After removal of the epithelial cells, the uterine lumen was washed with sterile HBSS supplemented with antibiotics and 0.1% BSA. The horn was then cut transversely into several segments with scissors, and then the segments were slit to expose the endometrial surface. Intercaruncular endometrial strips were dissected from the myometrial layer with a scalpel and washed once in 50 ml of sterile HBSS containing antibiotics. The endometrial strips were then cut into small pieces (1 mm3). The minced tissues (approximately 5 g) were digested by stirring for 60 min in 50 ml of sterile HBSS containing 0.05% (w/v) collagenase (Sigma; #C0130), 0.005% (w/v) deoxyribonuclease I (Sigma; #D5025), and 0.1% BSA. The dissociated cells were filtered through metal meshes (100 µm and 80 µm) to remove undissociated tissue fragments. The filtrate was washed three times by centrifugation (10 min at 100 x g) with Dulbecco Modified Eagle Medium (DMEM; Sigma; #D1152) supplemented with antibiotics and 0.1% BSA. After the washes, the cells were counted with a hemocytometer. The cell viability was higher than 85% as assessed by 0.5% (w/v) trypan blue dye exclusion. The homogeneity of the stromal cells and contamination of the cells with epithelial cells were evaluated by the method of Malayer and Woods [22], using the immunofluorescent staining for specific markers of epithelial cells (cytokeratin) and stromal cells (vimentin). The cells obtained consisted of more than 99% of stromal cells and only a few glandular epithelial cells.

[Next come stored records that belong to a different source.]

-- ==== Sys2Proof/Syntax.lean ====
section
/-! DEFINITION. The commands of the relay: one constructor of `Instr` per row of spec/opcode_table.json, in the table's
order. The table gives no operands; those here say which port, slot, address or record the event concerns and what the
outside brings with it (log entry 15). -/

namespace Sys2Proof

/-- The kinds of notice (Table 1-10). -/
inductive NoticeKind where
  | portIsolated
  | portRestored
  | stationMoved
  | stationSilent
  | sourceConflict
  | mapFull
  | rateReverted
  | imageResult
  deriving DecidableEq, Repr

/-- What a block gives the Notice Unit when it raises a notice (R141). -/
structure RaisedNotice where
  kind : NoticeKind
  subject : Byte
  detail : Byte
  deriving DecidableEq, Repr

/-- The key of an exchange (R110): requester address, responder address, tag. -/
structure ExchangeKey where
  requester : Byte
  responder : Byte
  tag : Tag
  deriving DecidableEq, Repr

/-- What the serial memory answers while the loader reads it (R167): the levels of SDI at the clocks of SCLK, eight for
each byte from offset 0 on, and the level an installation's pull-up (true) or pull-down (false) gives SDI behind them, where
the memory does not answer. -/
structure SerialMemory where
  bits : List Bool
  pullUp : Bool
  deriving DecidableEq, Repr

/-- The commands (95_what_each_step_holds.md: each whole and indivisible). -/
inductive Instr where
  | powerOn
  | pinReset
  | coldStart (cfgen : Bool)
  | pass1End (memory : SerialMemory)
  | imageRecord (memory : SerialMemory)
  | pass2End (memory : SerialMemory)
  | flushEnd
  | characterDelivered (port : Port) (coming : List Bool)
  | missingEcho (port : Port)
  | abortGap (port : Port)
  | endOfResync (port : Port)
  | lineStuck (port : Port)
  | stuckLineEvent (port : Port)
  | beginSending (port : Port)
  | jamEnd (port : Port)
  | backoffEnd (port : Port)
  | relayDecision
  | exchangeCompleted (slot : SlotId)
  | exchangeDiscarded (slot : SlotId)
  | exchangeDisplaced (slot : SlotId)
  | portDownWord (port : Port)
  | firstExpiry (key : ExchangeKey)
  | secondExpiry (key : ExchangeKey)
  | timeoutWord (responder : Byte)
  | pathReport
  | agingExpiry
  | recoveryExpiry (port : Port)
  | rateReplyDeparted (port : Port)
  | windowExpiry (port : Port)
  | noticeRaise (notice : RaisedNotice)
  | noticeSend
  | noticeCopyDeparture
  | noticeIntervalExpiry
  | watchedReplyDeparture (slot : SlotId)
  | restartTimerExpiry
  | unknownCommand
  | readStatus
  | readCounters
  | readStation
  | writeStation
  | removeStation
  | listStations
  | flushLearned
  | readRule
  | insertRule
  | deleteRule
  | replaceRule
  | setRuleDefaults
  | readPort
  | setPortState
  | setRate
  | confirmRate
  | setPortOptions
  | readExchanges
  | setTimeouts
  | setAging
  | setManagers
  | setAddress
  | setNoticeTarget
  | ackNotice
  | restart
  | judgedLineLevelChange (port : Port) (coming : List Bool)
  | characterSent (port : Port)
  deriving DecidableEq, Repr

end Sys2Proof
end

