-- ==== Sys2Proof/Machine/Relay.lean ====
section
/-! DEFINITION. The Relay Unit: the eleven steps of a decision (R95 to R108). Each step is one definition that hands on to
the next; the frame is read from its slot as it arrived. -/

namespace Sys2Proof.Machine

/-! ## Steps 9 to 11: exchange opening, hop increment, admission (R106 to R108) -/

/-- The key under which a request opens its exchange (R106). -/
def Slot.requestKey (f : Slot) : ExchangeKey := ⟨f.source, f.destination, f.tag⟩

/-- The key of the exchange a reply answers: its destination as requester, its source as responder (R99). -/
def Slot.replyKey (f : Slot) : ExchangeKey := ⟨f.destination, f.source, f.tag⟩

/-- The band of a relayed frame (R30, R108). -/
def Kind.band : Kind → Band
  | .request | .datagram => .ordinary
  | .reply | .report => .priority

/-- The responder port of an exchange: "the single port of the output set, or FLOODED" (R106). -/
def responderPortOf : List Port → ResponderPort
  | [p] => .port p
  | _ => .flooded

/-- The record a request opens (R113). -/
def State.newExchange (s : State) (h : HeldFrame) (f : Slot) (output : List Port) : Exchange :=
  let entry := s.lookup f.destination
  { attempt := 1
    deadline := none
    key := f.requestKey
    requesterPort := h.ingress
    responderPort := responderPortOf output
    retryAllowed := responderPortOf output != .flooded && (entry.map (·.retry)).getD true
    slot := h.slot
    state := .sendPending
    timeoutClass := (entry.map (·.timeoutClass)).getD 0 }

/-- The record joins the tail of the opening order and its slot's reference count rises by one (R113). -/
def State.openExchange (s : State) (x : Exchange) : State :=
  ({ s with exchanges := s.exchanges ++ [x] }).addRef x.slot

/-- Steps 10 and 11: the hop count rises and the check is rewritten (R107), then the frame is offered to each port of
the output set in ascending order (R108). The number of copies admitted comes with it. -/
def State.carry (s : State) (h : HeldFrame) (f : Slot) (output : List Port) : State × Nat :=
  (s.modifySlot h.slot Slot.raiseHop).offerAll
    { band := f.kind.band, collisions := 0, origin := .relayed, slot := h.slot } output

/-- A request under its newly opened exchange: carried, and closed with BUSY/QUEUE_FULL if no queue admitted it (R108,
R121). -/
def State.carryRequest (s : State) (h : HeldFrame) (f : Slot) (output : List Port) : State :=
  let x := s.newExchange h f output
  match (s.openExchange x).carry h f output with
  | (carried, 0) => carried.closeExchange x .busy
  | (carried, _ + 1) => carried

/-- Step 9 (R106): a duplicate is dropped, a request refused for want of a record is dropped and reported, another opens
its exchange; frames that open none pass. -/
def State.openAndCarry (s : State) (h : HeldFrame) (f : Slot) (output : List Port) : State :=
  if f.kind = .request ∧ f.destination ≠ 0xFF then
    if (s.findExchange f.requestKey).isSome then s.count fun k => { k with duplicate := stoppingSucc k.duplicate }
    else if s.exchanges.length < Config.exchangeCapacity then s.carryRequest h f output
    else
      (s.count fun k => { k with exchangesFull := stoppingSucc k.exchangesFull }).askReport (.busy .exchangesFull)
        f.requestKey h.ingress
  else (s.carry h f output).1

/-! ## Steps 7 and 8: hop limit and output set (R104, R105) -/

/-- What the rule list says of a frame that goes on: nothing, or a redirect port (R102). -/
inductive Route where
  | normal
  | redirect (p : Port)
  deriving DecidableEq, Repr

/-- The starting set of the output set; none where the destination is unknown and the ingress port's flood option is off
(R105). -/
def State.startingSet (s : State) (h : HeldFrame) (f : Slot) (route : Route) : Option (List Port) :=
  match route with
  | .redirect p => some [p]
  | .normal =>
    if f.destination = 0xFF then some allPorts
    else
      match s.lookup f.destination with
      | some e => some [e.port]
      | none => if (s.port h.ingress).record.floodUnknown then some allPorts else none

/-- The output set: the starting set less the ingress port and every port that is down (R105). -/
def State.outputSet (s : State) (h : HeldFrame) (start : List Port) : List Port :=
  start.filter fun p => p != h.ingress && !(s.admin p).isDown

/-- Steps 7 and 8, then the rest (R104, R105). -/
def State.routeFrame (s : State) (h : HeldFrame) (f : Slot) (route : Route) : State :=
  if f.hop = 3 then s.count fun k => { k with hopLimit := stoppingSucc k.hopLimit }
  else
    match s.startingSet h f route with
    | none => s.count fun k => { k with unknown := stoppingSucc k.unknown }
    | some start =>
      if s.outputSet h start = [] then s.count fun k => { k with localDrops := stoppingSucc k.localDrops }
      else s.openAndCarry h f (s.outputSet h start)

/-! ## Step 6: the rule list (R101, R102) -/

/-- A set of kinds holds a kind: bit k is set when kind k is a member (R15). -/
def kindIn (k : Kind) (set : BitVec 4) : Bool := set.getLsbD k.code.toNat

/-- A rule matches a frame when source, destination, kind and ingress port all lie within its fields (R102). -/
def RuleFields.matchesFrame (r : RuleFields) (h : HeldFrame) (f : Slot) : Bool :=
  decide (r.sourceLow.toNat ≤ f.source.toNat ∧ f.source.toNat ≤ r.sourceHigh.toNat) &&
    decide (r.destinationLow.toNat ≤ f.destination.toNat ∧ f.destination.toNat ≤ r.destinationHigh.toNat) &&
    kindIn f.kind r.kinds && r.ingressPorts.getLsbD h.ingress.val

/-- The first rule that matches, with the list in which its hit count has risen by one (R102). -/
def firstMatch (h : HeldFrame) (f : Slot) : List Rule → Option (RuleFields × List Rule)
  | [] => none
  | r :: rest =>
    if r.fields.matchesFrame h f then some (r.fields, { r with hits := stoppingSucc r.hits } :: rest)
    else (firstMatch h f rest).map fun x => (x.1, r :: x.2)

/-- The frame is dropped by a rule or by the default action (R102). -/
def State.dropByRule (s : State) : State := s.count fun k => { k with ruleDrops := stoppingSucc k.ruleDrops }

/-- Step 6, then the rest: the first matching rule's action, or the default action (R102). -/
def State.applyRules (s : State) (h : HeldFrame) (f : Slot) : State :=
  match firstMatch h f s.relay.rules with
  | some (r, rules) =>
    let hit := { s with relay := { s.relay with rules := rules } }
    match r.action with
    | .pass => hit.routeFrame h f .normal
    | .drop => hit.dropByRule
    | .redirect => hit.routeFrame h f (.redirect r.redirectPort)
  | none =>
    match s.relay.defaultAction with
    | .pass => s.routeFrame h f .normal
    | .drop => s.dropByRule

/-! ## Steps 3 to 5: destination and reply matching (R98 to R100) -/

/-- Step 5, then the rest: a reply closes its exchange or is an orphan (R99, R100). -/
def State.matchReply (s : State) (h : HeldFrame) (f : Slot) : State :=
  if f.kind = .reply then
    match s.findExchange f.replyKey with
    | some x => (s.closeExchange x .byReply).applyRules h f
    | none =>
      match s.relay.orphanPolicy with
      | .drop => s.count fun k => { k with orphanDrops := stoppingSucc k.orphanDrops }
      | .pass => s.applyRules h f
  else s.applyRules h f

/-- A frame for the relay: a REQUEST joins the Management Unit's input queue or overflows it, another kind is dropped
(R98, R148). -/
def State.handOver (s : State) (h : HeldFrame) (f : Slot) : State :=
  if f.kind = .request then
    if s.management.queue.length < Config.requestCapacity then
      { s with management := { s.management with queue := s.management.queue ++ [h] } }
    else s.count fun k => { k with managementOverflow := stoppingSucc k.managementOverflow }
  else s.count fun k => { k with notARequest := stoppingSucc k.notARequest }

/-- Steps 3 and 4, then the rest (R98). -/
def State.judgeDestination (s : State) (h : HeldFrame) (f : Slot) : State :=
  if f.destination = 0x00 then s.count fun k => { k with badAddress := stoppingSucc k.badAddress }
  else if f.destination = s.management.ownAddress then s.handOver h f
  else s.matchReply h f

/-! ## Steps 1 and 2: source and map (R96, R97) -/

/-- The steps of a decision on the frame `f` that `h` holds (Table 6-1). -/
def State.judgeFrame (s : State) (h : HeldFrame) (f : Slot) : State :=
  if f.source = 0x00 ∨ f.source = 0xFF then s.count fun k => { k with badSource := stoppingSucc k.badSource }
  else if f.source = s.management.ownAddress then
    (s.count fun k => { k with ownSource := stoppingSucc k.ownSource }).raise .sourceConflict f.source
      (portCharacter h.ingress)
  else
    match s.updateMap f.source h.ingress with
    | (updated, .goOn) => updated.judgeDestination h f
    | (updated, .drop) => updated

/-- The Relay Unit takes the frame at the head of its input list, decides on it, and lets its slot go (R95, R26). -/
def takeDecision (s : State) : State :=
  match s.relay.input with
  | [] => s
  | h :: rest =>
    let taken := { s with relay := { s.relay with input := rest } }
    (taken.judgeFrame h (s.slot h.slot)).letGo h.slot

/-- RELAY_DECISION (R95). -/
def execRelayDecision (s : State) : Answer State := s.whenInService takeDecision

end Sys2Proof.Machine
end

Culture of Endometrial Stromal Cells

The final pellet of the stromal cells was resuspended in culture medium (DMEM/Ham F-12; 1:1 (v/v); Sigma; #D8900) supplemented with 10% (v/v) calf serum (Sigma; #C6278), 20 µg/ml gentamicin (Invitrogen Co., Carlsbad, CA; #15750–060), and 2 µg/ml amphotericin B (Sigma; #A9528). Stromal cells were separately seeded at a density of 1 x 105 viable cells/ml in 24-well plates (Costar, Cambridge, MA) and cultured at 37.5°C in a humidified atmosphere of 5% CO2 in air. To purify the stromal preparation, the medium was changed 2 h after plating, by which time selective attachment of stromal cells had occurred [4, 23]. The medium was changed every 2 days until confluency was reached. When the cells were confluent (6–7 days after the start of the culture), the medium was then replaced with fresh DMEM/Ham F-12 supplemented with 0.1% BSA, 5 ng/ml sodium selenite (Sigma; #S5261), 0.5 mM ascorbic acid (Wako Pure Chemical Industries, Ltd., Osaka, Japan, #013–12061), 5 µg/ml transferrin (Sigma; #T3400), 2 µg/ml insulin (Sigma; #I-4011), and 20 µg/ml gentamicin. The cells were then exposed to various stimulants for the following experiments.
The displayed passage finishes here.